We’re all getting a 5% pay cut this month, and perhaps for the next few months as well! I know this is an exaggeration but recent inflation figures seem to imply so: our purchasing power is being eroded by higher prices these days. I reckon the best way to fight inflation, as we all know, is to be frugal and spend less. But what if we do need to spend? Well, I certainly believe there’s a smart way to shop and a not-so-smart way. So, I’ve been doing some reading and applying some of the tips and tricks in the “smart money tips” books I’ve been devouring:
Haggle: Bargaining for a lower price just doesn’t seem to be a very Singaporean thing. I know because I found it so difficult to do so when I first stayed in China. Bargaining was the norm there at fresh food markets, small goods stores and copy or fake branded goods markets but we Singaporeans were always so shy about it. I learnt a thing or two from my friends of other nationalities. As long as you’re firm and polite all the way through the haggling, it really can be a very good way to save a few bucks.
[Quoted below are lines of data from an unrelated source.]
-- ==== Sys2Proof/Machine/Dictionary.lean ====
section
/-!
DEFINITION. The object dictionary (R354–R358): what a read of an object returns, the range of every writable object, and
writes of objects that have no command of their own. Writes of the others are joined to their commands in HostWrites.
-/
namespace Sys2Proof.Machine
open Sys2Proof

/-! ### Tables as byte blocks -/

/-- `n` entries of `w` bytes of a map from key `base`. -/
def tableBytes (l : Assoc Nat) (base n w : Nat) : List Byte :=
  (List.range n).flatMap fun i => leBytes w (Assoc.getD l (base + i) 0)

/-- The entries of a byte block that are not zero, as a map from key `base`. -/
def blockEntries (base w : Nat) : Nat → List Byte → Assoc Nat
  | 0, _ => []
  | n + 1, l =>
    let v := leNat (l.take w)
    let rest := blockEntries (base + 1) w n (l.drop w)
    if v = 0 then rest else (base, v) :: rest

/-- A range of keys of a map replaced by the entries of a block. -/
def setTable (l : Assoc Nat) (base n w : Nat) (v : Nat) : Assoc Nat :=
  l.filter (fun e => e.1 < base) ++ blockEntries base w n (leBytes (n * w) v) ++ l.filter fun e => base + n ≤ e.1

/-! ### Reads (R354) -/

/-- PRODUCT of a variant (R360). -/
def Variant.product : Variant → Nat
  | .d64 => 0x01001648 | .d32 => 0x02001648 | .d64e => 0x03001648

/-- The two dump slots at the top of the LPDDR5X firmware region (R470). -/
def State.dumpSlot (s : State) (b : Bool) : Nat := ddrBase + s.variant.usable - (if b then 0x800000 else 0x1000000)

/-- Reads of the queue, Hitch and host objects that are computed from state. -/
def State.viewQueues (s : State) (index sub : Nat) : Option Nat :=
  match index, sub with
  | 0x2420, 2 => some ((s.queue (s.reg Reg.QSEL)).block (s.lastOf .saddle))
  | 0x2420, 3 => some (s.queue (s.reg Reg.QSEL)).policy
  | 0x2420, 5 => some (s.queues.filter fun q => q.2.qstate ≠ .unbound).length
  | 0x2420, 7 => some s.comb.length
  | 0x2430, 3 => some (s.hitchEntry (s.reg Reg.HSEL))
  | 0x2430, 5 => some (s.queues.filter fun q => q.2.waiter.isSome).length
  | 0x2830, 2 => some s.host.sessions.length
  | 0x2200, 1 => some s.clock
  | 0x3400, 8 => some s.specPctEff
  | _, _ => none

/-- Cycles of the slow clock at a time: periods of 1,953,125 / 64 ns (R382). -/
def slowCount (now : Nat) : Nat := now * 64 / 1953125

/-- Nanoseconds since the accounting was last brought up to date; time in sleep is taken from the slow clock (R407). -/
def State.acctElapsed (s : State) : Nat :=
  if s.reg Reg.PWR_STATE = 0 then s.now - s.power.acctFrom
  else (slowCount s.now - slowCount s.power.acctFrom) * 1953125 / 64

/-- Nanoseconds of state `i`: RUN, IDLE, HOLD, WATCH, Brace and LOW_INPUT in this order (R407). -/
def State.acctTime (s : State) (i : Nat) : Nat :=
  let now : Bool := if i = 4 then s.power.brace.isSome else if i = 5 then s.reg Reg.SUPPLY_STATE == 2 else s.reg Reg.PWR_STATE == i
  s.power.acctNs.getD i 0 + (if now then s.acctElapsed else 0)

/-- Reads of the accounting bank (R407): counters of time under RESIDENCY; the others are kept as written. -/
def State.viewAcct (s : State) (sub : Nat) : Nat :=
  let slot := if sub ≤ 4 then sub - 1 else if sub = 9 then 4 else 5
  if s.reg Reg.ACCT_MODE = 0 ∧ (sub ≤ 4 ∨ sub = 9 ∨ sub = 10) then min (s.acctTime slot / 1000000) 0xFFFFFFFF
  else s.reg (Reg.ACCT (sub - 1))

/-- Reads of the identity objects and of the fault log. -/
def State.viewFixed (s : State) (index sub : Nat) : Option Nat :=
  match index, sub with
  | 0x1014, 0 => some (0x80 + s.reg Reg.NODE_ID)
  | 0x1018, 2 => some s.variant.product
  | 0x1018, 4 => some (s.reg Reg.SERIAL_FULL % 2 ^ 32)
  | 0x2500, 1 => some s.variant.fitted
  | 0x2500, 2 => some s.variant.usable
  | 0x2500, 3 => some (s.variant.usable - 0x4000000)
  | 0x3000, 0xE => some (boolNat s.isMaster)
  | 0x7000, 1 => some s.flogSeq
  | 0x7000, 2 => some s.flog.length
  | 0x7000, 3 => some (leNat (s.flog.flatMap FaultEntry.bytes))
  | 0x7020, 1 => some (leNat (s.bytes (s.dumpSlot false) 0x800000))
  | 0x7020, 2 => some (leNat (s.bytes (s.dumpSlot true) 0x800000))
  | _, _ => none

/-- Reads of tables kept as maps: routing, multicast, slot and group tables, window descriptors and engine states. -/
def State.viewTables (s : State) (index sub : Nat) : Option Nat :=
  let e := s.reg Reg.ROUTE_E == 1
  let c := index - 0x3310
  let w := index - 0x3410
  let groups (v : Bool) : Assoc Nat := if v then s.groups1 else s.groups0
  let members (v : Bool) : Assoc Nat := if v then s.members1 else s.members0
  let slots (v : Bool) : Assoc Nat := if v then s.slots1 else s.slots0
  if index = 0x3300 ∧ sub = 5 then some (leNat (tableBytes (s.routeTable s.routeShadow) 0 64 4))
  else if index = 0x3300 ∧ sub = 6 then some (leNat (tableBytes (s.routeTable e) 0 64 4))
  else if 0x3310 ≤ index ∧ index < 0x3320 ∧ sub = 1 then
    some (leNat (tableBytes (groups s.routeShadow) (4096 * c) 4096 4))
  else if 0x3310 ≤ index ∧ index < 0x3320 ∧ sub = 2 then
    some (leNat (tableBytes (members s.routeShadow) (16384 * c) 16384 8))
  else if 0x3310 ≤ index ∧ index < 0x3320 ∧ sub = 3 then some (leNat (tableBytes (groups e) (4096 * c) 4096 4))
  else if 0x3310 ≤ index ∧ index < 0x3320 ∧ sub = 4 then some (leNat (tableBytes (members e) (16384 * c) 16384 8))
  else if 0x3410 ≤ index ∧ index < 0x3420 ∧ sub = 1 then
    some (leNat (tableBytes (slots !s.slotVersion) (1792 * w) 1792 2))
  else if 0x3410 ≤ index ∧ index < 0x3420 ∧ sub = 2 then some (leNat (tableBytes (slots s.slotVersion) (1792 * w) 1792 2))
  else if index = 0x3510 ∧ sub = 1 then some (leNat (tableBytes s.learning.groups 0 256 32))
  else if 0x2440 ≤ index ∧ index < 0x2450 ∧ 1 ≤ sub ∧ sub ≤ 32 then
    some (s.window (index - 0x2440) (sub - 1)).descriptor
  else if 0x3610 ≤ index ∧ index < 0x361A ∧ sub = 1 then
    some (match (s.engine (index - 0x3610)).st with
      | .enabled => 0 | .draining => 1 | .aborting => 2 | .disabled => 3)
  else if 0x3610 ≤ index ∧ index < 0x361A ∧ sub = 3 then
    some (s.queues.filter fun q => q.2.qstate ≠ .unbound ∧ q.2.kind = .command ∧ q.2.eng = index - 0x3610).length
  else none
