/-- A write that its region allows: status and state. The front ends of queues answer by themselves. -/
def State.writeRegion (s : State) (m : Master) (a : Nat) (data : List Byte) : Status × State :=
  match regionOf s.variant a with
  | .queueBlock q off => let s1 := s.portWrite m q off data; (s1.resp.status, s1)
  | .hitchTable _ _ => (.refused, s.bump Reg.HTAB_WR_REFUSED)
  | .tile c t off => s.noteRowWrite (s.rowsIn a data.length) (s.tileWrite m c t off data)
  | .windowBlock b w off => s.windowPort m b w off data
  | .setAlias off => s.aliasWrite true off data
  | .clearAlias off => s.aliasWrite false off data
  | .ddr _ => match s.farDirOwner a with
    | some c => s.writeTables c a data
    | none => s.noteRowWrite (s.rowsIn a data.length) (.ok, s.setBytes a data)
  | _ => (.ok, s.setBytes a data)

/-- What stands in the way of an access: outside every region, a denial, a bad width or alignment, judged in this order (R16,
R17, R273, R278, R286, R293). R17, R278, R286 and R293 speak of every access of a master, so a denial comes before the
width (DEDUCED). -/
def State.accessCheck (s : State) (m : Master) (write : Bool) (a n : Nat) : Status × State :=
  if outside s.variant a then (.badFormat, s.badAddr m a n)
  else match s.denial m write a with
    | some d => (.security, s.denied m a n d)
    | none =>
      if !judgesItself s.variant write a && (!(widthsAt s.variant write a).contains n || a % n != 0) then
        (.badFormat, s.badAddr m a n)
      else (.ok, s)

/-- The refusal that a line meets before its region is asked: outside every region, or denied (R16, R17, R278, R286, R293). -/
def State.lineBar (s : State) (m : Master) (write : Bool) (a : Nat) : Option (Status × Option Obj × Bool) :=
  if outside s.variant a then some (.badFormat, some Reg.BADADDR, true)
  else (s.denial m write a).map fun d => (.security, d)

/-- A read by a master: status, data and state. A refused read returns zero data. -/
def State.busRead (s : State) (m : Master) (a n : Nat) (x : Ecc) : Status × List Byte × State :=
  let c := s.accessCheck m false a n
  if c.1 ≠ .ok then (c.1, List.replicate n 0, c.2)
  else
    let r := c.2.readRegion m a n
    let e := r.2.2.eccRead m a x
    (if r.1 = .ok then e.1 else r.1, r.2.1, e.2)

/-- A write by a master: status and state. A partial write of an LPDDR5X line whose read is uncorrectable is applied and
answered ECC_UNCORR (R292). -/
def State.busWrite (s : State) (m : Master) (a : Nat) (data : List Byte) (x : Ecc) : Status × State :=
  let c := s.accessCheck m true a data.length
  if c.1 ≠ .ok then c
  else
    let r := c.2.writeRegion m a data
    if data.length < 64 ∧ r.1 = .ok then (match regionOf s.variant a with
      | .ddr _ => r.2.eccRead m a x
      | _ => r)
    else r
I tried this recently when shopping for a piano teacher for my 2 kids. I did my own internet research first and requested for a lowering of rates based on the lowest rates quoted. The teacher eventually agreed to reduce her price. Hey, bargaining actually works in Singapore! Try it out especially for services and small shops. If they won’t budget on price, ask to throw in a freebie. You may be pleasantly surprised.
Stock ahead: If you’re like me and don’t really like window shopping, this is something that might work. Make a list of friends or relatives whom you have to buy presents for, be it for birthdays, mother’s days or the like. Shop at genuine sales and stock up ahead when you see something that the potential recipient might like. Please don’t wait till the day before. You’d probably end up with something expensive and very run-of-the-mill. This can apply to bulk purchase of non-perishable household goods, granted of course you don’t mind the storage. However, if you’re like me and may forget what you’ve bought, it might not work.
Try out first: Remember the gym membership or facial package you bought that was used only once in a blue moon? Or maybe the newest gadget that has been lying around untouched? When buying something that involves a change in your lifestyle, always try it out first to see if it’s really for you. This is especially true for services. Be brutally honest and don’t buy something just because everyone else has it. You may even consider paying for the trial but request that the payments be used to offset the full package if you eventually take it up.
Don’t buy it: Being “face-loving” Asians, we often scoff at using hand-me-downs or borrowing something. Let’s face it – recycling is big in many developed countries. Thrift markets and even toy recycling centres are thriving in the United States and Europe. We are seriously lagging behind on this concept. When you need the occasional camping tent or sleeping mat, don’t just buy it. Open your mouth and ask around. A friend or relative may be able to loan it to you just for that one-off camping trip your child has to go.
Whenever I want to spend money on something, I will allow myself a week or two to question if it can really provide me the joy or value that I think it would. Can something else I already have provide me with the same? Maybe there’s a masochistic streak in me, but I find it rather enjoyable challenging myself!
So, in it all, I hope you have fun too! Life’s a drab if you keep counting every penny.